[Opening Data to examine section]
-- ==== Sys2Proof/Machine/Command.lean ====
section
/-! DEFINITION. The command-level meaning (40_command_cycle.md R103): which points a command draws,
and the surface after drawing them. It is the spec's second description of the commands, written
beside the steps; that the two agree is stated, not assumed. -/

namespace Sys2Proof.Machine

/-- The points of a clipped rectangle, by row and then by column (42_rect.md R119). -/
def rectPoints (c : Clip) : List (Int × Int) :=
  if clipNonEmpty c then
    (List.range (c.bottom - c.top).toNat).flatMap fun j : Nat =>
      (List.range (c.right - c.left).toNat).map fun i : Nat => (c.left + i, c.top + j)
  else []

/-- The `k`-th visited point of a line, `P_k` (43_line.md R135). -/
def visitAt (g : Segment) (k : Nat) : Int × Int := ((walkAt g k).cx, (walkAt g k).cy)

/-- The visited list `P_0, ..., P_N` (43_line.md R135). -/
def lineVisits (g : Segment) : List (Int × Int) := (List.range (lineN g + 1)).map (visitAt g)

/-- The closed form of `P_k` (43_line.md R136); `/` is the floor of the quotient, the divisor being
positive. -/
def closedVisit (g : Segment) (k : Nat) : Int × Int :=
  let d := lineDX g
  let a := -lineDY g
  if d < a then (g.x1 + lineSX g * ((2 * d * k + a) / (2 * a)), g.y1 + lineSY g * k)
  else if d = 0 then (g.x1, g.y1)
  else (g.x1 + lineSX g * k, g.y1 + lineSY g * ((2 * a * k + d) / (2 * d)))

/-- The clipped edges of a RECT's operands (42_rect.md R116). -/
def clipOfOperands (w h : BitVec 16) (a0 a1 a2 a3 : Word) : Clip :=
  clipRect w h a0.toInt a1.toInt a2.toInt a3.toInt

/-- The logical line of a LINE's operands (43_line.md R130). -/
def segmentOfOperands (a0 a1 a2 a3 : Word) : Segment := ⟨a0.toInt, a1.toInt, a2.toInt, a3.toInt⟩

/-- `Draws(cmd)` (40_command_cycle.md R103) for a legal command. -/
def draws (w h : BitVec 16) : Instr → List (Int × Int)
  | .point _ a0 a1 _ _ =>
      if inBounds w h a0.toInt a1.toInt then [(a0.toInt, a1.toInt)] else []
  | .rect _ a0 a1 a2 a3 => rectPoints (clipOfOperands w h a0 a1 a2 a3)
  | .line _ a0 a1 a2 a3 =>
      (lineVisits (segmentOfOperands a0 a1 a2 a3)).filter fun p => inBounds w h p.1 p.2

/-- The number of run steps of a command (70_reset_and_hazards.md R196). -/
def runStepCount (w h : BitVec 16) : Instr → Nat
  | .point .. => 0
  | .rect _ a0 a1 a2 a3 =>
      let c := clipOfOperands w h a0 a1 a2 a3
      if clipNonEmpty c then ((c.right - c.left) * (c.bottom - c.top)).toNat else 0
  | .line _ a0 a1 a2 a3 => lineN (segmentOfOperands a0 a1 a2 a3) + 1

/-- The colour a command carries (30_encoding.md R70). -/
def colorOf : Instr → Color
  | .point color .. => color
  | .line color .. => color
  | .rect color .. => color

/-- The surface with the given points drawn, in order, in one colour (40_command_cycle.md R103). -/
def paint (w : BitVec 16) (c : Color) (points : List (Int × Int)) (m : Memory) : Memory :=
  points.foldl (fun m p => m.write (pixelAddr w p.1 p.2) (pixelValue c)) m

end Sys2Proof.Machine
end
[Closing Data to examine section]
Task goal.
Copy out the entries above exactly as given, starting at the top and ending with the line containing "(43_line.md R130). -/"; include both and nothing more.

Worked solution.
-- ==== Sys2Proof/Machine/Command.lean ====
section
/-! DEFINITION. The command-level meaning (40_command_cycle.md R103): which points a command draws,
and the surface after drawing them. It is the spec's second description of the commands, written
beside the steps; that the two agree is stated, not assumed. -/

namespace Sys2Proof.Machine

/-- The points of a clipped rectangle, by row and then by column (42_rect.md R119). -/
def rectPoints (c : Clip) : List (Int × Int) :=
  if clipNonEmpty c then
    (List.range (c.bottom - c.top).toNat).flatMap fun j : Nat =>
      (List.range (c.right - c.left).toNat).map fun i : Nat => (c.left + i, c.top + j)
  else []

/-- The `k`-th visited point of a line, `P_k` (43_line.md R135). -/
def visitAt (g : Segment) (k : Nat) : Int × Int := ((walkAt g k).cx, (walkAt g k).cy)

/-- The visited list `P_0, ..., P_N` (43_line.md R135). -/
def lineVisits (g : Segment) : List (Int × Int) := (List.range (lineN g + 1)).map (visitAt g)

/-- The closed form of `P_k` (43_line.md R136); `/` is the floor of the quotient, the divisor being
positive. -/
def closedVisit (g : Segment) (k : Nat) : Int × Int :=
  let d := lineDX g
  let a := -lineDY g
  if d < a then (g.x1 + lineSX g * ((2 * d * k + a) / (2 * a)), g.y1 + lineSY g * k)
  else if d = 0 then (g.x1, g.y1)
  else (g.x1 + lineSX g * k, g.y1 + lineSY g * ((2 * a * k + d) / (2 * d)))

/-- The clipped edges of a RECT's operands (42_rect.md R116). -/
def clipOfOperands (w h : BitVec 16) (a0 a1 a2 a3 : Word) : Clip :=
  clipRect w h a0.toInt a1.toInt a2.toInt a3.toInt

/-- The logical line of a LINE's operands (43_line.md R130). -/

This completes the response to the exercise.